Pilkada Berbarengan dengan Pilpres 2024, Rugikan Capres dari Kepala Daerah
Kepala daerah yang saat ini elektabilitasnya tinggi sebagai calon presiden, akan dirugikan jika Pilkada dan Pilpres digelar berbarengan pada 2024.
Penulis: Seno Tri Sulistiyono
Editor: Johnson Simanjuntak
TRIBUNNEWS.COM, JAKARTA - Kepala daerah yang saat ini elektabilitasnya tinggi sebagai calon presiden, akan dirugikan jika Pilkada dan Pilpres digelar berbarengan pada 2024.
Hal tersebut disampaikan Pengamat politik Universitas Al Azhar Indonesia Ujang Komaruddin saat dihubungi, Jakarta, Kamis (28/1/2021).
"Pemilu dan Pilkada dilaksanakan secara serentak di 2024, itu kerugian bagi para kepala daerah yang elektabiltasnya tinggi sebagai capres," ujar Ujang.
Ujang menyebut, kerugian tersebut terjadi karena beberapa gubernur yang dijagokan menjadi capres di 2024, satu di antaranya Gubernur DKI Jakarta Anies Baswedan akan berakhir jabatannya pada 2022.
"Ia tak menjabat lagi sebagai gubernur di 2022. Ada jeda waktu dua tahun para kepala daerah itu nganggur," ucapnya.
Menurutnya, tidak menjabat lagi sebagai kepala daerah, maka hal ini dapat melunturkan popularitas dan elektabilitasnya sebagai Capres di 2024.
"Tokoh yang tak punya jabatan akan sulit meraih popularitas dan elektabilitas sebagai capres maupun cawapres. Seperti Jokowi saja, dia jadi presiden karena waktu itu dia menjabat gubernur," papar Ujang.
Baca juga: Demokrat : Tak Terbayang Kacaunya Jika Pilkada Berbarengan dengan Pilpres 2024
Diketahui, revisi RUU Nomor 7 Tahun 2017 tentang Pemilu masuk dalam program legislasi nasional (Prolegnas) prioritas 2021 yang akan dibahas DPR.

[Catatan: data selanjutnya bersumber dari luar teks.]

/-- ATS_REQUEST (31 R349): the translated address with its permissions, or no access: for a PASID of 16 or above, which is
logged, for a capacity PTE and where translation or read permission fails. Write access that is granted sets the page's D
bit (11 R135). -/
def execAtsRequest (r : AtsRequest) (s : State) : Out :=
  match s.sys.record.ports.find? fun p => p.1 = r.port, portCtx s r.port r.pasid with
  | none, _ => .refused (.notEnabled "ATS_REQUEST")
  | _, none => .refused (.notEnabled "ATS_REQUEST")
  | some _, some ctx =>
    if s.sys.contained r.port then .refused (.notEnabled "ATS_REQUEST")
    else if 16 ≤ ctx then .next ((logError s r.port).emit (.ats r.port none))
    else
      match reach s (portCore r.port) ctx r.addr .load with
      | .ok m =>
        let w := r.write && (match reach s (portCore r.port) ctx r.addr .store with | .ok _ => true | _ => false)
        .next ((noteAccess s (portCore r.port) ctx r.addr w).emit (.ats r.port (some (m.pa, true, w))))
      | _ => .next (s.emit (.ats r.port none))

/-! ## Umadioz harts (31 R344) -/

/-- The new value of a hart's access of n bytes, given whether its reservation holds; none where nothing is written. -/
def hartResult (op : HartOp) (n : Nat) (held : Bool) (old : Nat) : Option Nat :=
  let pick (v : BitVec 64) (signed greater : Bool) : Nat :=
    let x := v.toNat % 2 ^ (8 * n)
    let less := if signed then decide (sext old (8 * n) ≤ sext x (8 * n)) else decide (old ≤ x)
    if less = greater then x else old
  match op with
  | .store v => some v.toNat
  | .amoAdd v => some (old + v.toNat)
  | .amoSwap v => some v.toNat
  | .amoAnd v => some (old &&& v.toNat)
  | .amoOr v => some (old ||| v.toNat)
  | .amoXor v => some (old ^^^ v.toNat)
  | .amoMin v => some (pick v true false)
  | .amoMax v => some (pick v true true)
  | .amoMinu v => some (pick v false false)
  | .amoMaxu v => some (pick v false true)
  | .amoCas e new => if old = e.toNat then some new.toNat else none
  | .sc v => if held then some v.toNat else none
  | .load | .lr | .fence | .fenceAcq | .fenceRel | .hdmDecoder _ _ _ _ | .extentAdd _ _ | .extentRelease _ _ | .portControls _ | .portRelease
  | .bmcRead | .bmcWrite _ | .imsic _ _ _ | .topei _ _ | .mapped _ _ => none

/-- What an access answers its hart, given the old value. -/
def hartAnswer (op : HartOp) (held : Bool) (old : Nat) : Option Nat :=
  match op with
  | .store _ | .fence | .fenceAcq | .fenceRel | .hdmDecoder _ _ _ _ | .extentAdd _ _ | .extentRelease _ _ | .portControls _ | .portRelease
  | .bmcRead | .bmcWrite _ | .imsic _ _ _ | .topei _ _ | .mapped _ _ => none
  | .sc _ => some (if held then 0 else 1)
  | _ => some old

/-- An access reads the memory it names. -/
def hartReads : HartOp → Bool
  | .store _ | .sc _ | .fence | .fenceAcq | .fenceRel => false
  | _ => true

/-- A hart's reservation after an access: a load-reserve takes one, a store-conditional ends it. -/
def reserve (s : State) (hart pa : Nat) (op : HartOp) : State :=
  match op with
  | .lr => s.setSys { s.sys with reservations := s.sys.reservations.set hart (pa / 64) }
  | .sc _ => s.setSys { s.sys with reservations := s.sys.reservations.erase hart }
  | _ => s

/-- The order of a hart's accesses (29 R327; 31 R344). -/
def SysDie.order (d : SysDie) (hart : Nat) : AgentOrder := (d.orders.get hart).getD {}

def setHartOrder (s : State) (hart : Nat) (o : AgentOrder) : State :=
  s.setSys { s.sys with orders := s.sys.orders.set hart o }

/-- A plain load or store, which alone may be misaligned (31 R344; RVA23, PRESUMED, log 87). -/
def hartPlain : HartOp → Bool
  | .load | .store _ => true
  | _ => false

/-- An access that faults at the hart: a misaligned atomic, a revoked byte, an end outside memory, or poison it would read. -/
def hartFaults (s : State) (a : HartAccess) : Bool :=
  (!hartPlain a.op && a.pa % a.width ≠ 0) || ((List.range a.width).any fun k => (absentCause s (a.pa + k)).isSome) ||
    (hartReads a.op && s.mem.poisonIn a.pa a.width)

/-- A hart's access to the memory of the partition, at the home of its bytes: with aq its read is an acquire, with rl its write a
release (29 R327). -/
def hartMemory (s : State) (a : HartAccess) : State :=
  if hartFaults s a then s
  else
    let old := bytesNat (s.mem.homeBytes a.pa a.width)
    let held := s.sys.reservations.get a.hart = some (a.pa / 64)
    let s' := match hartAnswer a.op held old with
      | some v => s.emit (.hart a.hart (BitVec.ofNat 64 v))
      | none => s
    let s' := reserve s' a.hart a.pa a.op
    let s' := if hartReads a.op then setHartOrder s' a.hart ((s.sys.order a.hart).read s [a.pa, a.pa + a.width - 1] a.aq) else s'
    match hartResult a.op a.width held old with
    | some v => (s'.sys.order a.hart).wrote (storePhysical s' (umadiozCore a.hart) a.pa (natBytes a.width v)) a.pa a.rl
    | none => s'

/-- An address of the configuration space of a root port of the partition, or of the register space of one of its CXL host ports
(31 R346). -/
def portSpace (d : SysDie) (pa : Nat) : Bool :=
  (d.record.ports.any fun e => 0xF000010000000 + e.1 * 2 ^ 28 ≤ pa && pa < 0xF000010000000 + (e.1 + 1) * 2 ^ 28) ||
    d.record.hosts.any fun q => 0xF000050000000 + q * 2 ^ 20 ≤ pa && pa < 0xF000050000000 + (q + 1) * 2 ^ 20

/-- The number under which a hart's access to a port's own registers is made: no root port's link has it. -/
def ownSpace : Nat := 4

/-- A hart's access to a device behind a port, or to a port's own registers. -/
def hartDevice (s : State) (a : HartAccess) (port : Nat) : State :=
  match hartResult a.op a.width false 0, a.op with
  | _, .load => s.emit (.hart a.hart (BitVec.ofNat 64 (bytesNat (deviceBytes s port a.pa a.width))))
  | some v, .store _ => deviceWrite s port a.pa (natBytes a.width v)
  | _, _ => s

/-! ## IMSIC (31 R344, after the RISC-V AIA, PRESUMED, log 87) -/

/-- The identities of 64 that a register of an interrupt file shows, from 32 × k on. -/
def fileBits (m : Map Unit) (k : Nat) : Nat :=
  (List.range 64).foldl (fun a j => if (m.get (32 * k + j)).isSome then a + 2 ^ j else a) 0

def putFileBits (m : Map Unit) (k v : Nat) : Map Unit :=
  (List.range 64).foldl (fun m j =>
    if 32 * k + j = 0 then m else if v.testBit j then m.set (32 * k + j) () else m.erase (32 * k + j)) m

/-- The identity that a file has on top: the lowest pending and enabled one, below the threshold where that is not 0. -/
def ImsicFile.top (x : ImsicFile) : Nat :=
  ((x.pending.filter fun e => (x.enabled.get e.1).isSome && (x.threshold = 0 || e.1 < x.threshold)).map Prod.fst).headD 0

/-- A register of an interrupt file: eidelivery, eithreshold, and the even ones of eip and eie. -/
def ImsicFile.reg (x : ImsicFile) (reg : Nat) : Option Nat :=
  if reg = 0x70 then some (if x.deliver then 1 else 0)
  else if reg = 0x72 then some x.threshold
  else if 0x80 ≤ reg && reg < 0xC0 && reg % 2 = 0 then some (fileBits x.pending (reg - 0x80))
  else if 0xC0 ≤ reg && reg < 0x100 && reg % 2 = 0 then some (fileBits x.enabled (reg - 0xC0))
  else none

def ImsicFile.setReg (x : ImsicFile) (reg v : Nat) : ImsicFile :=
  if reg = 0x70 then { x with deliver := v % 2 = 1 }
  else if reg = 0x72 then { x with threshold := v % 2048 }
  else if reg < 0xC0 then { x with pending := putFileBits x.pending (reg - 0x80) v }
  else { x with enabled := putFileBits x.enabled (reg - 0xC0) v }

/-- A hart's access to a register of one of its files; one that does not exist, or without privilege, changes nothing. -/
def hartImsic (s : State) (a : HartAccess) (file reg : Nat) (v : Option (BitVec 64)) : State :=
  let x := s.imsicFile a.hart file
  match a.supervisor && file < 9, x.reg reg, v with
  | true, some old, none => s.emit (.hart a.hart (BitVec.ofNat 64 old))
  | true, some _, some v => s.setSys { s.sys with imsic := s.sys.imsic.set (16 * a.hart + file) (x.setReg reg v.toNat) }
  | _, _, _ => s

/-- A hart reads the top identity of one of its files, as its number and as its priority, or claims it: it pends no more. -/
def hartTopei (s : State) (a : HartAccess) (file : Nat) (claims : Bool) : State :=
  let x := s.imsicFile a.hart file
  if !(a.supervisor && file < 9) then s
  else
    let s := s.emit (.hart a.hart (BitVec.ofNat 64 (x.top * 65537)))
    if claims then
      s.setSys { s.sys with imsic := s.sys.imsic.set (16 * a.hart + file) { x with pending := x.pending.erase x.top } }
    else s

/-! ## The harts' own translation (31 R344, after the RISC-V privileged architecture, PRESUMED, log 87) -/

/-- A PTE as a hart reads it at a physical address; none where the access fails. -/
def hartPte (s : State) (pa : Nat) : Option (BitVec 64) :=
  match s.sys.target pa with
  | .window _ => none
  | _ =>
    if (absentCause s pa).isSome || s.mem.poisonIn pa 8 then none
    else some (BitVec.ofNat 64 (bytesNat (s.mem.homeBytes pa 8)))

RUU tersebut menggabungkan UU Pemilu Nomor 7 tahun 2017 dan UU Pilkada Nomor 10 tahun 2016.
Naskah revisi UU pemilu salah satunya mengatur pelaksanaan Pilkada pada 2022 dan 2023. DKI Jakarta turut menjadi daerah yang menggelar Pilkada tersebut.
Dalam UU Pemilu sebelumnya, Pilkada serentak di seluruh provinsi, kabupaten dan kota digelar pada 2024 bersamaan dengan pemilihan anggota DPR, DPRD, DPD dan presiden.